Definition: Gross income is defined as total revenues of a business minus cost of goods sold. To state it more simply, it is sales minus the cost of producing the good or service.
What Does Gross Income Mean?
This figure is normally found in the income statement of any company’s annual report. It is a very useful metric to understand how much money the company keeps for each dollar being sold. This will be accomplished by dividing the gross income by total revenues. High gross incomes are especially helpful when the economy is not doing well since the company can reduce its prices to stay competitive.
On the other hand, a high gross income means that company products are perceived as more valuable than the cost of producing it; that often means there’s an added intangible value, which is normally the case for technology product. A low gross income commonly means that the market is too crowded with competitors or the industry is decaying due to obsolescence or product substitution.
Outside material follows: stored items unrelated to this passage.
-- ==== Sys2Proof/Tests/Slice0.lean ====
section
/-! SUPPORT. Tests: well-formedness, decoding, one step of each micro-operation on the spec's own vectors, and for every
statement with hypotheses a state and operands that meet them (`test_witness_…`). -/

set_option Elab.async false
set_option maxRecDepth 4000

namespace Sys2Proof.Tests

open Sys2Proof.Machine

/-! WellFormed: an ill-formed term for each check of R66, and the values beside it that are well formed. -/

theorem test_wf_register_number :
    Instr.wf (.rdu8 34) = true ∧ Instr.wf (.batsel 0) = true ∧ Instr.wf (.rdu8 35) = false ∧ Instr.wf (.pku8 63) = false ∧ Instr.wf (.ext 1 35 0 4) = false ∧ Instr.wf (.cat 35 1 8) = false ∧ Instr.wf (.beqi 35 0 0) = false := by decide

theorem test_wf_register_number_of_others :
    Instr.wf (.abb 15 34) = true ∧ Instr.wf (.bnsess 34 59) = true ∧ Instr.wf (.abb 15 35) = false ∧ Instr.wf (.abw32 5 35) = false ∧ Instr.wf (.bnsess 35 59) = false ∧ Instr.wf (.batsel 35) = false ∧ Instr.wf (.cat 1 35 8) = false := by decide

theorem test_wf_ack_offset :
    Instr.wf (.abi 27 1) = true ∧ Instr.wf (.abcnt 27) = true ∧ Instr.wf (.abb 27 3) = true ∧ Instr.wf (.abi 28 1) = false ∧ Instr.wf (.abcnt 28) = false ∧ Instr.wf (.abb 28 3) = false ∧ Instr.wf (.cksum 28 0 0) = false := by decide

theorem test_wf_ack_word_offset :
    Instr.wf (.abw32 24 2) = true ∧ Instr.wf (.abw32 25 2) = false := by decide

theorem test_wf_ack_range :
    Instr.wf (.cksum 27 0 27) = true ∧ Instr.wf (.cksum 0 3 3) = true ∧ Instr.wf (.cksum 27 5 4) = false ∧ Instr.wf (.cksum 27 4 28) = false := by decide

theorem test_wf_bit_field :
    Instr.wf (.ext 9 8 0 32) = true ∧ Instr.wf (.ext 9 8 31 1) = true ∧ Instr.wf (.ext 9 8 0 0) = false ∧ Instr.wf (.ext 9 8 0 33) = false ∧ Instr.wf (.ext 9 8 1 32) = false ∧ Instr.wf (.ext 9 8 32 1) = false := by decide

theorem test_wf_shift_count :
    Instr.wf (.cat 34 11 1) = true ∧ Instr.wf (.cat 34 11 31) = true ∧ Instr.wf (.cat 34 11 0) = false ∧ Instr.wf (.cat 34 11 32) = false := by decide

theorem test_wf_halt_code :
    Instr.wf (.halt 1) = true ∧ Instr.wf (.halt 3) = true ∧ Instr.wf (.halt 0) = false ∧ Instr.wf (.halt 4) = false ∧ Instr.wf (.halt 255) = false := by decide

/-! Decoding: words of R69, R120 and the tables of `spec/95_test_vectors.md`, sections 2.1 to 2.5. -/

theorem test_decode_cursor :
    decode 0x040000FF = .legal (.skip 255) ∧
    decode 0x0A200000 = .legal (.rdu8 34) ∧
    decode 0x0C300000 = .legal (.rdi8 3) ∧
    decode 0x11200000 = .legal (.rdu16 18) ∧
    decode 0x15100000 = .legal (.rdu24 17) ∧
    decode 0x18200000 = .legal (.rdu32 2) ∧
    decode 0x1D700000 = .legal (.rdi32 23) ∧
    decode 0x20800000 = .legal (.pku8 8) := by decide

theorem test_decode_bitfield :
    decode 0x40921F01 = .legal (.ext 9 8 31 1) ∧
    decode 0x40920020 = .legal (.ext 9 8 0 32) ∧
    decode 0x4622C01F = .legal (.cat 34 11 31) ∧
    decode 0x48010000 = .legal (.batsel 4) := by decide

theorem test_decode_ack :
    decode 0x80000000 = .legal (.abclr) ∧
    decode 0x85B000FF = .legal (.abi 27 0xFF) ∧
    decode 0x88F0C000 = .legal (.abb 15 3) ∧
    decode 0x8D808000 = .legal (.abw32 24 2) ∧
    decode 0x90900000 = .legal (.abcnt 9) ∧
    decode 0x95B11A00 = .legal (.cksum 27 4 26) ∧
    decode 0x9400C300 = .legal (.cksum 0 3 3) ∧
    decode 0x98000000 = .legal (.emit) := by decide

theorem test_decode_control :
    decode 0xC0114008 = .legal (.beqi 1 8 5) ∧
    decode 0xC00FC000 = .legal (.beqi 0 0 63) ∧
    decode 0xC4048000 = .legal (.bnchan 18) ∧
    decode 0xC82EC000 = .legal (.bnsess 2 59) ∧
    decode 0xCC000003 = .legal (.halt 3) := by decide

theorem test_decode_illegal :
    decode 0x00000000 = .illegal .unassignedOp ∧ decode 0xFFFFFFFF = .illegal .unassignedOp ∧ decode 0x24000000 = .illegal .unassignedOp ∧ decode 0x08400001 = .illegal .reservedField ∧ decode 0x08404000 = .illegal .reservedField ∧ decode 0x0A300000 = .illegal .operandRange ∧ decode 0x0BF00000 = .illegal .operandRange ∧ decode 0x80000001 = .illegal .reservedField ∧ decode 0xCC100001 = .illegal .reservedField ∧ decode 0xCC000004 = .illegal .operandRange ∧ decode 0x40100000 = .illegal .operandRange ∧ decode 0x8D900000 = .illegal .operandRange ∧ decode 0x44100020 = .illegal .operandRange ∧ decode 0x95B14400 = .illegal .operandRange := by decide

/-! One step, `spec/95_test_vectors.md` section 2: the frame, the word at UPC and the state before are those of its
tables. -/

/-- A running unit with the frame of section 2.1 and a cursor position; UPC = 10. -/
def unitAt (pos : BitVec 16) : State :=
  { State.reset with
    run := true, upc := 10, pos := pos, flen := 8,
    fb := [(0, 0x11), (1, 0x22), (2, 0x33), (3, 0x44), (4, 0x80), (5, 0xFF), (6, 0x7F)] }

/-- AB with 28 equal bytes. -/
def ackFilled (v : Byte) : Memory := (List.range 28).map fun a => (a, v)

/-- What one step with a word at UPC leaves, seen through a view. -/
def afterWord {α : Type} (w : Nat) (s : State) (view : State → α) : Option α :=
  match step (s.withFetchWord 32 w) with
  | .next t => some (view t)
  | .fault _ => none
  | .refused _ => none

/-- The view of a fault: RESULT, RUN, UPC and POS (R163). -/
def endView (s : State) : BitVec 3 × Bool × BitVec 6 × BitVec 16 := (s.result, s.run, s.upc, s.pos)

theorem test_skip_to_the_end :
    afterWord 0x04000008 (unitAt 0) (fun t => (t.pos, t.upc)) = some (8, 11) := by decide

theorem test_skip_past_the_end :
    afterWord 0x040000FF (unitAt 0) (endView) = some (4, false, 10, 0) := by decide

theorem test_rdu8_zero_extends :
    afterWord 0x08100000 (unitAt 4) (fun t => (readField 1 t, t.pos, t.upc)) = some (some 0x80, 5, 11) := by decide

theorem test_rdu8_at_the_end :
    afterWord 0x08100000 (unitAt 8) (fun t => (readField 1 t, endView t)) = some (none, 4, false, 10, 8) := by decide

theorem test_rdi8_sign_extends :
    afterWord 0x0C300000 (unitAt 4) (fun t => (readField 3 t, t.pos, t.upc)) = some (some 0xFFFFFF80, 5, 11) := by decide

theorem test_rdi8_positive :
    afterWord 0x0C300000 (unitAt 6) (fun t => (readField 3 t, t.pos, t.upc)) = some (some 0x7F, 7, 11) := by decide

theorem test_rdu16_unaligned :
    afterWord 0x11200000 (unitAt 3) (fun t => (readField 18 t, t.pos, t.upc)) = some (some 0x8044, 5, 11) := by decide

theorem test_rdu16_one_byte_left :
    afterWord 0x11200000 (unitAt 7) (fun t => (readField 18 t, endView t)) = some (none, 4, false, 10, 7) := by decide

theorem test_rdu24_not_sign_extended :
    afterWord 0x15100000 (unitAt 3) (fun t => (readField 17 t, t.pos, t.upc)) = some (some 0x00FF8044, 6, 11) := by decide

theorem test_rdu24_two_bytes_left :
    afterWord 0x15100000 (unitAt 6) (endView) = some (4, false, 10, 6) := by decide

theorem test_rdu32_little_endian :
    afterWord 0x18200000 (unitAt 1) (fun t => (readField 2 t, t.pos, t.upc)) = some (some 0x80443322, 5, 11) := by decide

theorem test_rdu32_three_bytes_left :
    afterWord 0x18200000 (unitAt 5) (endView) = some (4, false, 10, 5) := by decide

theorem test_rdi32_same_bits :
    afterWord 0x1D700000 (unitAt 2) (fun t => (readField 23 t, t.pos, t.upc)) = some (some 0xFF804433, 6, 11) := by decide

theorem test_rdi32_three_bytes_left :
    afterWord 0x1D700000 (unitAt 5) (endView) = some (4, false, 10, 5) := by decide

theorem test_pku8_peeks :
    afterWord 0x20800000 (unitAt 5) (fun t => (readField 8 t, t.pos, t.upc)) = some (some 0xFF, 5, 11) := by decide

theorem test_pku8_at_the_end :
    afterWord 0x20800000 (unitAt 8) (endView) = some (4, false, 10, 8) := by decide

theorem test_ext_inner_field :
    afterWord 0x40920810 (writeField 8 0xDEADBEEF (unitAt 0)) (fun t => (readField 9 t, t.pos, t.upc)) = some (some 0xADBE, 0, 11) := by decide

theorem test_ext_unwritten_source_to_null :
    afterWord 0x40020008 (unitAt 0) (endView) = some (6, false, 10, 0) := by decide

theorem test_cat_drops_the_top :
    afterWord 0x4622C008 (writeField 34 0xFF123456 (writeField 11 0xFFFFFF78 (unitAt 0))) (fun t => (readField 34 t, t.pos, t.upc)) = some (some 0x12345678, 0, 11) := by decide

theorem test_cat_source_is_destination :
    afterWord 0x46288004 (writeField 34 0x12 (unitAt 0)) (fun t => (readField 34 t, t.pos, t.upc)) = some (some 0x122, 0, 11) := by decide

theorem test_batsel_low_five_bits :
    afterWord 0x48010000 (writeField 4 0xEC (unitAt 0)) (fun t => (t.batsel, t.upc)) = some (true, 11) := by decide

theorem test_batsel_other :
    afterWord 0x48010000 (setBatsel true (writeField 4 0x1C (unitAt 0))) (fun t => (t.batsel, t.upc)) = some (false, 11) := by decide

theorem test_abclr :
    afterWord 0x80000000 ({ unitAt 0 with ab := ackFilled 0xEE }) (fun t => (t.ab, t.upc)) = some ([], 11) := by decide

theorem test_abi_last_byte :
    afterWord 0x85B000FF (unitAt 0) (fun t => (t.ab, t.upc)) = some ([(27, 0xFF)], 11) := by decide

theorem test_abb_low_byte :
    afterWord 0x88F0C000 (writeField 3 0x12345678 (unitAt 0)) (fun t => (t.ab, t.upc)) = some ([(15, 0x78)], 11) := by decide

theorem test_abb_null_clears :
    afterWord 0x88F00000 ({ unitAt 0 with ab := ackFilled 0xEE }) (fun t => (t.ab.read 14, t.ab.read 15, t.ab.read 16)) = some (0xEE, 0x00, 0xEE) := by decide

theorem test_abw32_little_endian :
    afterWord 0x8C508000 (writeField 2 0x89ABCDEF (unitAt 0)) (fun t => (t.ab, t.upc)) = some ([(5, 0xEF), (6, 0xCD), (7, 0xAB), (8, 0x89)], 11) := by decide

theorem test_abw32_last_offset :
    afterWord 0x8D808000 (writeField 2 0x01020304 (unitAt 0)) (fun t => t.ab) = some [(24, 4), (25, 3), (26, 2), (27, 1)] := by decide

theorem test_abcnt_before_increment :
    afterWord 0x90900000 ({ unitAt 0 with ab := ackFilled 0xEE }) (fun t => (t.ab.read 9, t.cmdcnt, t.upc)) = some (0x00, 1, 11) := by decide

theorem test_abcnt_wraps :
    afterWord 0x90900000 ({ unitAt 0 with cmdcnt := 0xFF }) (fun t => (t.ab, t.cmdcnt)) = some ([(9, 0xFF)], 0) := by decide

theorem test_cksum_sums_old_destination :
    afterWord 0x95B01B00 ({ unitAt 0 with ab := ackFilled 0x01 }) (fun t => (t.ab.read 27, t.upc)) = some (0x1C, 11) := by decide

theorem test_cksum_modulo_256 :
    afterWord 0x95B00300 ({ unitAt 0 with ab := [(0, 0x4D), (1, 0x43), (2, 0x47), (3, 0x50)] }) (fun t => t.ab.read 27) = some 0x27 := by decide

theorem test_emit :
    afterWord 0x98000000 (unitAt 0) (fun t => (t.ackv, t.ab, t.upc)) = some (true, [], 11) := by decide

theorem test_beqi_taken :
    afterWord 0xC0114008 (writeField 1 8 (unitAt 0)) (fun t => t.upc) = some 5 := by decide

theorem test_beqi_compares_all_bits :
    afterWord 0xC0114008 (writeField 1 0x108 (unitAt 0)) (fun t => t.upc) = some 11 := by decide

theorem test_bnchan_without_channel :
    afterWord 0xC4048000 (unitAt 0) (fun t => t.upc) = some 18 := by decide

theorem test_bnchan_with_channel :
    afterWord 0xC4048000 ({ unitAt 0 with chan := true }) (fun t => t.upc) = some 11 := by decide

theorem test_bnsess_known :
    afterWord 0xC82EC000 ({ writeField 2 0x00123456 (unitAt 0) with knownDevices := [0x00123456] }) (fun t => t.upc) = some 11 := by decide

theorem test_bnsess_unknown :
    afterWord 0xC82EC000 (writeField 2 0x00123456 (unitAt 0)) (fun t => t.upc) = some 59 := by decide

theorem test_halt :
    afterWord 0xCC000002 (unitAt 3) (fun t => (endView t, t.done)) = some ((2, false, 10, 3), true) := by decide

theorem test_halt_forged_code :
    afterWord 0xCC000004 (unitAt 3) (endView) = some (5, false, 10, 3) := by decide

/-- R170's priority: `RDU8 F40` on an empty frame, `EXT F1, F2, 0, 0` with F2 unwritten (section 2.5). -/
theorem test_illegal_comes_first :
    afterWord 0x0A800000 (unitAt 8) endView = some (5, false, 10, 8) ∧
    afterWord 0x40108000 (unitAt 0) endView = some (5, false, 10, 0) := by decide

/-- UPC wraps modulo 64 (R15, section 2.1). -/
theorem test_upc_wraps :
    afterWord 0x08100000 ({ unitAt 0 with upc := 63 }) (fun t => t.upc) = some 0 := by decide

/-- FVALID after reset is bit 0 only (R27). -/
theorem test_fvalid_at_reset :
    State.reset.fvalid = 0x000000001#35 := by decide

/-! Witnesses: states and operands that meet the hypotheses of each statement, at the boundary values of its clauses. The
name after `test_witness_` is the statement's. -/

theorem test_witness_EncodeThenDecodeGivesInstrBack :
    Instr.wf (.cat 34 34 31) = true ∧
    Instr.wf (.ext 0 34 31 1) = true ∧
    Instr.wf (.cksum 27 0 27) = true := by decide

theorem test_witness_DecodedWordIsItsEncoding :
    decode 0x9400C300 = .legal (.cksum 0 3 3) := by decide

theorem test_witness_UnassignedOpsAreIllegal :
    decode 0x27FFFFFF = .illegal .unassignedOp ∧ 60 ≤ (60 : Fin 64).val ∧ 60 ≤ (63 : Fin 64).val := by decide

theorem test_witness_MicroRomWordsLegalAndBranchesForward :
    (59 : Fin 64).val < 60 ∧ branchTarget (.beqi 1 8 5) = some 5 := by decide

theorem test_witness_SkipAdvancesCursor :
    (1 ≤ (1 : Byte).toNat ∧ (unitAt 8).flen.toNat < (unitAt 8).pos.toNat + (1 : Byte).toNat) ∧
    (unitAt 8).pos.toNat + (0 : Byte).toNat ≤ (unitAt 8).flen.toNat ∧
    (unitAt 0).pos.toNat + (8 : Byte).toNat ≤ (unitAt 0).flen.toNat := by decide

theorem test_witness_Rdu8ReadsByte :
    (34 : RegNum).toNat ≤ 34 ∧
    34 < (35 : RegNum).toNat ∧
    (unitAt 8).flen.toNat < (unitAt 8).pos.toNat + 1 ∧
    (unitAt 7).pos.toNat + 1 ≤ (unitAt 7).flen.toNat := by decide

theorem test_witness_Rdi8SignExtendsByte :
    (34 : RegNum).toNat ≤ 34 ∧
    34 < (35 : RegNum).toNat ∧
    (unitAt 8).flen.toNat < (unitAt 8).pos.toNat + 1 ∧
    (unitAt 7).pos.toNat + 1 ≤ (unitAt 7).flen.toNat := by decide

theorem test_witness_Rdu16ReadsLittleEndian :
    (34 : RegNum).toNat ≤ 34 ∧
    34 < (35 : RegNum).toNat ∧
    (unitAt 7).flen.toNat < (unitAt 7).pos.toNat + 2 ∧
    (unitAt 6).pos.toNat + 2 ≤ (unitAt 6).flen.toNat := by decide

theorem test_witness_Rdu24ReadsLittleEndian :
    (34 : RegNum).toNat ≤ 34 ∧
    34 < (35 : RegNum).toNat ∧
    (unitAt 6).flen.toNat < (unitAt 6).pos.toNat + 3 ∧
    (unitAt 5).pos.toNat + 3 ≤ (unitAt 5).flen.toNat := by decide

theorem test_witness_Rdu32ReadsLittleEndian :
    (34 : RegNum).toNat ≤ 34 ∧
    34 < (35 : RegNum).toNat ∧
    (unitAt 5).flen.toNat < (unitAt 5).pos.toNat + 4 ∧
    (unitAt 4).pos.toNat + 4 ≤ (unitAt 4).flen.toNat := by decide

theorem test_witness_Rdi32ReadsSameBitsAsRdu32 :
    (34 : RegNum).toNat ≤ 34 ∧
    34 < (35 : RegNum).toNat ∧
    (unitAt 5).flen.toNat < (unitAt 5).pos.toNat + 4 ∧
    (unitAt 4).pos.toNat + 4 ≤ (unitAt 4).flen.toNat := by decide

theorem test_witness_Pku8PeeksWithoutAdvancing :
    (34 : RegNum).toNat ≤ 34 ∧
    34 < (35 : RegNum).toNat ∧
    (unitAt 8).flen.toNat < (unitAt 8).pos.toNat + 1 ∧
    (unitAt 7).pos.toNat + 1 ≤ (unitAt 7).flen.toNat := by decide

/-- A running unit whose F2 holds a unit id, F34 a value, and no other register is written. -/
def unitTwo : State := writeField 34 0x80000001 (writeField 2 0x00123456 (unitAt 0))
Let’s take a look at this example
Gary’s Ties LLC is a company that produces custom-made ties. The company currently sells its products online through its own website and they are getting a lot of business. The company sells the ties for $22 and the cost of manufacturing each tie is $7. Last year the company sold 23,250 ties and this year the company’s goal is to sell 34,000 units. In this case, what would be the gross income for both last year and this year?
According to our concept, gross income is defined as total revenues of a business minus cost of goods sold. In this case, last year’s revenues were $511,500 ($22 x 23,250) and cost of goods sold was $162,750 ($7 x 23,250), which left the company a gross income of $348,750. On the other hand, this year forecasted gross income is $510,000 ($22 x 34,000 minus $7 x 34,000).